Jumat, 22 April 2011

Faktor- faktor penyebab Perang Dunia II (1939-1945)

Perang dunia II merupakan sebuah peperangan terbesar yang pernah terjadi di muka bumi ini. Dimana peperangan ini adalah bentuk perang atau konflik militer yang banyak melibatkan negara-negara di dunia atau global, baik negara yang sudah merdeka atau yang masih menjadi jajahan negara-negara perserta perang serta juga melibatkan kelompok-kelompok aliansi negara kuat, yaitu Blok Axis (Jerman Italia, Jepang dan Uni Soviet. Untuk Uni Soviet bergabung hanya sampai tahun 1941) dengan Blok sekutu (Inggris, Perancis, negara-negara Common Wealth, Uni Soviet dan Amerika Serikat. Uni Soviet dan Amerika Serikat brgabung dalam blok sekutu pada tahun 1941).
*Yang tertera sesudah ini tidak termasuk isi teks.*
-- ==== Sys2Proof/Machine/Fabric.lean ====
section
/-!
DEFINITION. The Mortar: line levels, reflex cells, sinks, and how every change of a driver settles (11_mortar.md).
-/
namespace Sys2Proof
namespace Machine

/-! ### Drivers (R307, R312, R313) -/

/-- The level of a block source (R312); a pulse source is 1 while its pulse lasts. -/
def sourceLevel (s : State) (src : BitVec 8) : Bool :=
  if src = 0x08 then s.pc.cfg.getLsbD 0 && !s.pc.off && s.pc.fsm != .active
  else if 0x20 ≤ src.toNat ∧ src.toNat ≤ 0x27 then (vat { on := false, beyond := 0, back := 0 } s.sill.thr (src.toNat - 0x20)).on
  else if 0x28 ≤ src.toNat ∧ src.toNat ≤ 0x2B then s.tch.res.grp.getLsbD (src.toNat - 0x28)
  else if src = 0x2E then (s.tch.res.grp >>> 8).setWidth 4 != (0 : BitVec 4)
  else if src = 0x2F then (s.tch.res.grp >>> 4).setWidth 4 != (0 : BitVec 4)
  else if src = 0x30 then s.rtc.alm
  else if src = 0x34 then s.por.lgActive
  else if src = 0x35 then !s.por.deferred.isEmpty
  else if src = 0x36 then s.en.sel == .none
  else if src = 0x37 then s.en.vehQ
  else s.mrt.pulses.contains src

/-- Lines driven by sources, taps and soft latches. -/
def outerDrive (s : State) : BitVec 64 :=
  (List.range 64).foldl (fun w n =>
    let c := vat 0 s.mrt.cfg.src n
    if c != 0 && sourceLevel s c then w ||| (1#64 <<< n) else w) (s.mrt.soft ||| tapLevels s)

/-- Lines driven by cell outputs. -/
def cellDrive (m : Mortar) : BitVec 64 :=
  (List.range 32).foldl (fun w n =>
    if m.out.getLsbD n then w ||| (1#64 <<< (vat CellCfg.idle m.cfg.cells n).out.toNat) else w) 0

/-! ### Cells (R315 to R317) -/

def lineIn (line : BitVec 64) : Option (BitVec 6) → Bool
  | some e => line.getLsbD e.toNat
  | none => false

/-- The lookup value of a cell (R316). -/
def CellCfg.lookup (c : CellCfg) (line : BitVec 64) : Bool :=
  c.lut.getLsbD ((if lineIn line c.in0 then 1 else 0) + (if lineIn line c.in1 then 2 else 0) + (if lineIn line c.in2 then 4 else 0) +
    (if lineIn line c.in3 then 8 else 0))

/-- Changing from the lines `old` to `line`, the inputs can pass through a combination with another value than L has before and
after (R318). Bit j of a mask says that input j has changed already. -/
def CellCfg.between (c : CellCfg) (old line : BitVec 64) : Bool :=
  let at1 := fun (m j : Nat) (e : Option (BitVec 6)) => if (if m.testBit j then lineIn line e else lineIn old e) then 2 ^ j else 0
  (List.range 16).any fun m => c.lut.getLsbD (at1 m 0 c.in0 + at1 m 1 c.in1 + at1 m 2 c.in2 + at1 m 3 c.in3) != c.lookup line

/-- The mode in force: OFF where the load made the cell OFF (R322). -/
def cellMode (m : Mortar) (n : Nat) : CellMode := if m.off.getLsbD n then .off else (vat CellCfg.idle m.cfg.cells n).mode

def dropWait (n : Nat) (m : Mortar) : Mortar := { m with wait := m.wait.filter fun e => e.1 != BitVec.ofNat 5 n }

def addWait (n : Nat) (v : Bool) (m : Mortar) : Mortar := { (dropWait n m) with wait := (dropWait n m).wait ++ [(BitVec.ofNat 5 n, v)] }

/-- A LATCH cell set, or cleared. -/
def setLatch (n : Nat) (v : Bool) (m : Mortar) : Mortar := { m with lat := setBit m.lat n v, out := setBit m.out n v }

/-- A cell meets new line levels (R317). `old`: the levels before; `rise`: the lines that assert in this handshake; `spike n`: cell n
shows a combination between, where there is one: a pulse of one round at a DIRECT cell without delay, a setting of a LATCH cell, a
start of a PULSE cell (R318). -/
def cellStep (old line rise : BitVec 64) (spike : Nat → Bool) (m : Mortar) (n : Nat) : Mortar :=
  let c := vat CellCfg.idle m.cfg.cells n
  let l := c.lookup line
  let was := m.look.getLsbD n
  let shows := fun (_ : Unit) => l == was && c.between old line && spike n
  let m := { m with look := setBit m.look n l }
  match cellMode m n with
  | .direct =>
    if c.delay = 0 then { m with out := setBit m.out n (l != shows ()) }
    else if l = m.out.getLsbD n then dropWait n m
    else if l = was then m
    else addWait n l m
  | .latch =>
    let m := if lineIn rise c.clr then setLatch n false m else m
    if shows () then setLatch n true m
    else if l && !was then (if c.delay = 0 then setLatch n true m else addWait n true m)
    else if !l then dropWait n m
    else m
  | .pulse => if (l && !was || shows ()) && !m.out.getLsbD n then { m with out := setBit m.out n true } else m
  | _ => m

/-! ### Sinks (R323, R324) -/

/-- The view slots that assert: with the invert bit, those whose line deasserts. -/
def viewStep (v : Vector SinkCfg 12) (rise fall : BitVec 64) (k : Core) : Core :=
  (List.range 12).foldl (fun k n =>
    let c := vat SinkCfg.off v n
    if lineIn (if c.inv then fall else rise) c.line then k.latch n else k) k

def sinkLevel (c : SinkCfg) (line : BitVec 64) : Bool := c.en && lineIn line c.line

/-- Edges reach the cores, the course engine and the Vault; levels reach the Pane. -/
def sinkStep (rise fall line : BitVec 64) (s : State) : State :=
  let s := { s with coreA := viewStep s.mrt.cfg.viewA rise fall s.coreA, coreB := viewStep s.mrt.cfg.viewB rise fall s.coreB }
  let s := (List.range 64).foldl (fun s n =>
    if rise.getLsbD n then lineEdge n true s else if fall.getLsbD n then lineEdge n false s else s) s
  let s := if sinkLevel s.mrt.cfg.vt0 rise then offerTrig 0 s else s
  let s := if sinkLevel s.mrt.cfg.vt1 rise then offerTrig 1 s else s
  { s with pane.freeze := sinkLevel s.mrt.cfg.px0 line, pane.dark := sinkLevel s.mrt.cfg.px1 line }

/-- An enabled WR line at 1 abandons a sleep entry (R324). -/
def wrCheck (s : State) : State :=
  match s.pwr.phase with
  | .entering _ =>
    let a := sinkLevel s.mrt.cfg.wr0 s.mrt.line
    let b := sinkLevel s.mrt.cfg.wr1 s.mrt.line
    if a || b then
      let s := abandonEntry 0 s
      { s with mrt.wr0Abn := s.mrt.wr0Abn || a, mrt.wr1Abn := s.mrt.wr1Abn || b }
    else s
  | _ => s

/-! ### Settling -/

/-- One round: every line takes the level of its drivers, sinks see the edges, and cells follow. Inputs that change in one round
change together (R318). -/
def settleRound (s : State) : State × Bool :=
  let line := outerDrive s ||| cellDrive s.mrt
  let rise := line &&& ~~~s.mrt.line
  let fall := s.mrt.line &&& ~~~line
  let s' := sinkStep rise fall line { s with mrt.line := line }
  let m := (List.range 32).foldl (cellStep s.mrt.line line rise (Config.spike s.free s.crs.tick.toNat s.mrt.line line)) s'.mrt
  ({ s' with mrt := m }, line == s.mrt.line && m.out == s.mrt.out && m.look == s.mrt.look)

/-- Rounds until nothing changes; a loop through pins that never comes to rest is left after the last round. -/
def settle : Nat → State → State
  | 0, s => s
  | n + 1, s =>
    let (s', done) := settleRound s
    if done then s' else settle n s'

/-- More rounds than the longest chain of cells takes. -/
def settleRounds : Nat := 80

/-- A pulse begins where a line is routed to its source and none runs (R313). -/
def addPulse (m : Mortar) (src : BitVec 8) : Mortar :=
  if m.cfg.src.toList.contains src && !m.pulses.contains src then { m with pulses := m.pulses ++ [src] } else m

/-- Block sources may have changed, and some pulse: the fabric settles. Frozen or unpowered it takes nothing in (R310). -/
def emit (ps : List (BitVec 8)) (s : State) : State :=
  if s.mainOn then wrCheck (settle settleRounds { s with mrt := ps.foldl addPulse s.mrt }) else s

/-! ### Starts (R309, R321) -/

/-- Cells and lines settled with no sink looking: DIRECT cells follow at once. -/
def quietRound (outer : BitVec 64) (m : Mortar) : Mortar :=
  let line := outer ||| cellDrive m
  (List.range 32).foldl (fun m n =>
    let l := (vat CellCfg.idle m.cfg.cells n).lookup line
    let m := { m with look := setBit m.look n l }
    if cellMode m n = .direct then { m with out := setBit m.out n l } else m) { m with line := line }

def quietSettle : Nat → State → State
  | 0, s => s
  | n + 1, s =>
    let m := quietRound (outerDrive s) s.mrt
    if m = s.mrt then s else quietSettle n { s with mrt := m }

/-- The Mortar starts after a power-up (R309, R321, R322). -/
def mortarStart (s : State) : State :=
  let m := s.mrt
  let s := { s with mrt := { Mortar.reset with cfg := m.cfg, off := m.off, cfgFault := m.cfgFault, cfgBad := m.cfgFault, calDirty := true } }
  let s := quietSettle settleRounds s
  { s with pane.freeze := sinkLevel s.mrt.cfg.px0 s.mrt.line, pane.dark := sinkLevel s.mrt.cfg.px1 s.mrt.line }

/-- Whether a SRC code is one of R312. -/
def srcKnown (c : BitVec 8) : Bool :=
  let n := c.toNat
  n ≤ 8 || (0x10 ≤ n && n ≤ 0x32) || (0x34 ≤ n && n ≤ 0x37)

/-- Cells reached in one step from a set of cells, among the DIRECT cells without delay (R586). -/
def cellSucc (cfg : MortarCfg) (n k : Nat) : Bool :=
  let c := vat CellCfg.idle cfg.cells n
  let d := vat CellCfg.idle cfg.cells k
  let zero := fun (x : CellCfg) => x.mode == .direct && x.delay == 0
  zero c && zero d && [d.in0, d.in1, d.in2, d.in3].contains (some c.out)

def reachStep (cfg : MortarCfg) (w : BitVec 32) : BitVec 32 :=
  (List.range 32).foldl (fun w k =>
    if (List.range 32).any fun n => w.getLsbD n && cellSucc cfg n k then setBit w k true else w) w

def reach : Nat → MortarCfg → BitVec 32 → BitVec 32
  | 0, _, w => w
  | n + 1, cfg, w => reach n cfg (reachStep cfg w)

/-- The cells on a cycle of DIRECT cells without delay (R322, R586). -/
def onCycle (cfg : MortarCfg) (n : Nat) : Bool :=
  (List.range 32).any fun k => cellSucc cfg n k && (reach 32 cfg (setBit 0#32 k true)).getLsbD n

/-- Faults of a sink that must name a line. -/
def sinkBad (c : SinkCfg) : Bool := c.en && c.line.isNone

/-- A MORTAR section loaded, with its routing faults (R322). `owned n`: pin n is the Mortar's. -/
def mortarLoad (cfg : MortarCfg) (s : State) : State :=
  let off := (List.range 32).foldl (fun (w : BitVec 32) n =>
    if (vat CellCfg.idle cfg.cells n).mode == .reserved || onCycle cfg n then setBit w n true else w) 0
  let pinBad := (List.range 48).any fun n => pinOwner s.pin n == .mortar && (vat SinkCfg.off cfg.pins n).line.isNone
  let bad := off != 0 || pinBad || (cfg.src.toList.any fun c => !srcKnown c) ||
    ([cfg.wr0, cfg.wr1, cfg.vt0, cfg.vt1, cfg.px0, cfg.px1].any sinkBad) ||
    ((cfg.viewA.toList ++ cfg.viewB.toList).any fun v => v.line.isNone)
  let cfg := { cfg with src := vmap (fun c => if srcKnown c then c else 0) cfg.src }
  { s with mrt := { Mortar.reset with cfg := cfg, off := off, cfgFault := bad, cfgBad := bad } }

end Machine
end Sys2Proof
end

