/-- SENTINEL_SCAN_END (R451 to R454). -/
def execSentinelScanEnd (raw : List (BitVec 16)) (noise : BitVec 12) (s : State) : Host.Outcome State Fault Refusal :=
  .next <|
    if s.sent.running then
      let s := { s with sent.running := false }
      let c := s.tch.cfg.sent
      if noise.toNat > s.tch.cfg.chgTh.toNat then
        { s with sent.snoise := satInc s.sent.snoise, sent.useB := !s.sent.useB }
      else
        let th : Int := c.sth.toNat
        let b := s.sent.useB
        let xs := c.sensors.zipIdx.map fun (_, i) =>
          (s.sent.sensors.getD i { baseA := none, baseB := none, negA := 0, touched := false, qualified := false })
        let rs : List Int := c.sensors.zipIdx.map fun (_, i) => ((raw.getD i 0).toNat : Int)
        let ds : List Int := (xs.zip rs).map fun (x, r) => sentDelta b x r
        let touched := (xs.zip ds).map fun (x, d) => decide (d ≥ th) || (x.touched && decide (8 * d ≥ 7 * th))
        let n := (touched.filter id).length
        let supp := decide (n ≥ c.spalmN.toNat) || (s.sent.supp && n != 0)
        let nb := fun (i : Nat) => (if i = 0 then [] else [ds.getD (i - 1) 0]) ++ (if i + 1 < ds.length then [ds.getD (i + 1) 0] else [])
        let drops := (ds.zipIdx.zip touched).map fun ((d, i), t) =>
          t && (nb i).all fun e => decide (8 * e < (c.snbPct.toNat + 1) * d)
        let qual := (touched.zip drops).map fun (t, d) => t && !d && !supp
        let was := xs.map (·.qualified)
        let newly := (qual.zip was).zipIdx.filterMap fun ((q, w), i) => if q && !w then some i else none
        let key := c.dtapKey.toNat
        let now := s.crs.tick.toNat
        let anyQ := qual.any id
        let others := qual.zipIdx.any fun (q, i) => q && i != key
        let (tap, tapped) := tapStep c now (newly.contains key) (touched.getD key false) others (if supp then .none else s.sent.tap)
        let (sw, swT, swiped) := swipeStep c now newly (if supp then [] else s.sent.swipe) s.sent.swipeT
        let xs' := ((xs.zip rs).zip (touched.zip qual)).map fun ((x, r), (t, q)) =>
          sentTrack b supp th { x with touched := t, qualified := q } r
        let miss := if anyQ then 0 else s.sent.miss + 1
        let s' := { s with sent := { s.sent with
          sensors := xs', supp := supp, sdrop := if drops.any id then satInc s.sent.sdrop else s.sent.sdrop
          burst := anyQ || (s.sent.burst && decide (miss < 64)), miss := miss
          tap := tap, swipe := sw, swipeT := swT } }
        if tapped then gestureDone 1 s'
        else match swiped with
          | some g => gestureDone g s'
          | none => s'
    else s

end Machine
end Sys2Proof
end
Walaupun dikatakan konflik militer, namun banyak sekali yang menjadi korban dari konflik ini adalah warga sipil, dan dalam perperangn ini negara-negara peserta tidak hanya mengerahan bidang militernya saja, namun bidang ekonomi, industri, dan kemajuan ilmiah pun turut serta dalam mendorong untuk tercapainya kemenangan, seperti contoh bagaimana peranan pengetahuan dalam mengembangkan bom nuklir yang digunakan oleh sekutu untuk menghacurkan Jepang.

Perang Dunia II bisa dikatakan merupakan lanjutan dari perang besar sebelumnya, yaitu Perang Dunia I. Dan hanya 20 tahun saja perdamaian tersebut bertahan sebelum perang berikutnya kembali meletus. Selama 20 tahun tersebut daripada disebut perdamaian mungkin lebih tepatnya disebut dengan gencatan senjata. Dalam periode tersebut, negara yang kalah dalam peperangan sebelumnya, masih menyimpan amarah atau dendam atas perasaan dipermalukannya bangsa mereka yang kalah dalam perang.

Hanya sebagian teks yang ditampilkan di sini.